In the next example, even though the output of summary(fmonth)
and table(fmonth)
start with the same data and look the same,
the results are stored differently by R. The summary()
function
gives us a named numeric vector, while table()
gives us a table
with a numeric vector and a character vector.
tmonth <- table(fmonth)
tmonth
fmonth
April August December February January July June March May
2 5 1 4 2 1 2 1 3
October September
2 2
smonth <- summary(fmonth)
smonth
April August December February January July June March May
2 5 1 4 2 1 2 1 3
October September
2 2
str(tmonth)
'table' int [1:11(1d)] 2 5 1 4 2 1 2 1 3 2 ...
- attr(*, "dimnames")=List of 1
..$ fmonth: chr [1:11] "April" "August" "December" "February" ...
str(smonth)
Named int [1:11] 2 5 1 4 2 1 2 1 3 2 ...
- attr(*, "names")= chr [1:11] "April" "August" "December" "February" ...
This becomes important when used with the plot()
function
which will handle these two classes in different ways.
plot(smonth)
plot(tmonth)
4.3 Example - Date versus Numeric
To take a closer look at dates, we can make a vector of dates
from September 1-30, 2020, with seq()
. If we coerce the
date vector to numeric, we see that R stores dates as the
number of days since January 1, 1970.
dates <- seq(from = as.Date("2020-09-01"),
to = as.Date("2020-09-30"),
by = "days")
ndays <- as.numeric(dates)
ndays
[1] 18506 18507 18508 18509 18510 18511 18512 18513 18514 18515 18516 18517 18518 18519 18520
[16] 18521 18522 18523 18524 18525 18526 18527 18528 18529 18530 18531 18532 18533 18534 18535
The generic functions we used earlier also handle dates in special ways.
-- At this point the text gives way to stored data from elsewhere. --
-- ==== Sys2Proof/Tests/Slice0.lean ====
section
/-! SUPPORT. Tests: words written out from the encodings, ill-formed instructions, the spec's worked cases, single
steps of small machines, and for each obligation states and operands that meet its hypotheses. -/

open Sys2Proof Sys2Proof.Machine
namespace Sys2Proof.Tests

/-! One theorem after the other: side by side they hold too many threads. -/
set_option Elab.async false

/-- Reset with changes to hart 0, the executing hart. -/
def withHart (f : Hart → Hart) : State := State.reset.modHart 0 f
/-- Reset with some X registers of hart 0. -/
def withX (l : SMap Word) : State := withHart fun H => { H with x := l }
/-- The address of an offset in the own scratchpad. -/
def adr (off : Nat) : Word := BitVec.ofNat 64 (0x9000000000000000 + off)
/-- The address of an offset in core c of the own cluster, canonical form. -/
def padAdr (c off : Nat) : Word := BitVec.ofNat 64 (2 ^ 63 + c * 2 ^ 34 + off)

/-- A packet of hart 0 that holds a place of its core, and a network of n of them. -/
def posted (id : Nat) : Packet :=
  { id := id, hart := 0, slot := none, key := 0, body := .reply (2 ^ 63 + 2 ^ 34) false (.posted false) .ack }
def withNet (l : List Packet) : State := { State.reset with net := l, nextId := 100 }

/-- Reset with bytes in the own scratchpad of core 0 and X registers of hart 0. -/
def withPad (off : Nat) (l : List Byte) (r : SMap Word) : State :=
  { withX r with mem := State.reset.mem.writeBytes (2 ^ 63 + off) l }

/-- A launch over cluster 0 of die 0 with four task types, its task in slot 1, and hart 0 running it in U mode. -/
def aLaunch : LaunchRec :=
  { root := {}, types := 0, ntypes := 4, key := 7, tree := 0, fabric := false, dies := 1, clus := 1, groups := 0
    lseq := 0, slot := 1, ring := 0, hostRing := none }
def aTask : Task := { trec := {}, launch := 5, slot := 1, key := 7, frame := 0, streams := 0, cost := 0 }
def inTask (l : SMap Word) : State :=
  { (withX l).modHart 0 (fun H => { H with mode := .U, task := some aTask }) with
    pkg := { State.reset.pkg with launches := [(5, { trec := aLaunch, start := 0 })] } }

/-- Cores 0 and 1 running, and one packet number 5 of hart 0 in the network. -/
def running : State := (State.reset.modCore 0 fun C => { C with isSealed := false }).modCore 1 fun C => { C with isSealed := false }
def pkt (b : Body) : Packet := { posted 5 with body := b }
def onNet (b : Body) : State := { running with net := [pkt b], nextId := 6 }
Because dates are numbers, we can calculate summary statistics. There is such a thing as a “mean” date: the average of the dates’ numeric values, reconverted into a date object (and then rounded).
class(dates)
[1] "Date"
str(dates)
Date[1:30], format: "2020-09-01" "2020-09-02" "2020-09-03" "2020-09-04" "2020-09-05" "2020-09-06" ...
summary(dates)
Min. 1st Qu. Median Mean 3rd Qu. Max.
"2020-09-01" "2020-09-08" "2020-09-15" "2020-09-15" "2020-09-22" "2020-09-30"
summary(ndays)
Min. 1st Qu. Median Mean 3rd Qu. Max.
18506 18513 18521 18521 18528 18535
plot(dates)
plot(ndays)
The takeaway from these illustrations is that classes play a role in how some functions handle our data, so we need to be aware of the classes of our data objects.